Collected data entries:
-- ==== Sys2Proof/Machine/Operands.lean ====
section
/-! DEFINITION. The operands of commands (10_state.md R20): the immediate, which the decoder assembles
(30_encoding.md R71), and IBUF[0:IN_LEN] (10_state.md R36, 20_memory.md R51). -/

namespace Sys2Proof.Machine

open Sys2Proof

/-- IN_LEN > IBUF_SIZE, which makes a command fail with BAD_LENGTH before it reads a buffer byte
(10_state.md R36). -/
def State.inputTooLong (s : State) : Bool := decide (s.params.ibufSize < s.inLen.toNat)

/-- IBUF[a : a + n], none where one of these bytes is unwritten (10_state.md R43). -/
def State.inputRange (s : State) (a n : Nat) : Option Bytes := s.ibuf.readRange a n

/-- IBUF[0:IN_LEN]. -/
def State.input (s : State) : Option Bytes := s.inputRange 0 s.inLen.toNat

/-- The shape of both FEED commands (41_checksum.md R113, 42_crc16.md R123): BAD_LENGTH changes nothing but
STATUS.CODE; an unwritten input byte faults. -/
def feed (s : State) (finish : Bytes → State) : Host.Outcome State Fault Refusal :=
  if s.inputTooLong then done (s.report .badLength)
  else
    match s.input with
    | none => .fault .unwrittenInput
    | some data => done (finish data)

end Sys2Proof.Machine
end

**WHAT YOU NEED TO DO:** Copy out the line holding "namespace Sys2Proof.Machine" along with all lines after it through the end of the entries, exactly and only these.

**OUTPUT FOR THIS TASK:**
namespace Sys2Proof.Machine

open Sys2Proof

/-- IN_LEN > IBUF_SIZE, which makes a command fail with BAD_LENGTH before it reads a buffer byte
(10_state.md R36). -/
def State.inputTooLong (s : State) : Bool := decide (s.params.ibufSize < s.inLen.toNat)

/-- IBUF[a : a + n], none where one of these bytes is unwritten (10_state.md R43). -/
def State.inputRange (s : State) (a n : Nat) : Option Bytes := s.ibuf.readRange a n

/-- IBUF[0:IN_LEN]. -/
def State.input (s : State) : Option Bytes := s.inputRange 0 s.inLen.toNat

/-- The shape of both FEED commands (41_checksum.md R113, 42_crc16.md R123): BAD_LENGTH changes nothing but
STATUS.CODE; an unwritten input byte faults. -/
def feed (s : State) (finish : Bytes → State) : Host.Outcome State Fault Refusal :=
  if s.inputTooLong then done (s.report .badLength)
  else
    match s.input with
    | none => .fault .unwrittenInput
    | some data => done (finish data)

end Sys2Proof.Machine
end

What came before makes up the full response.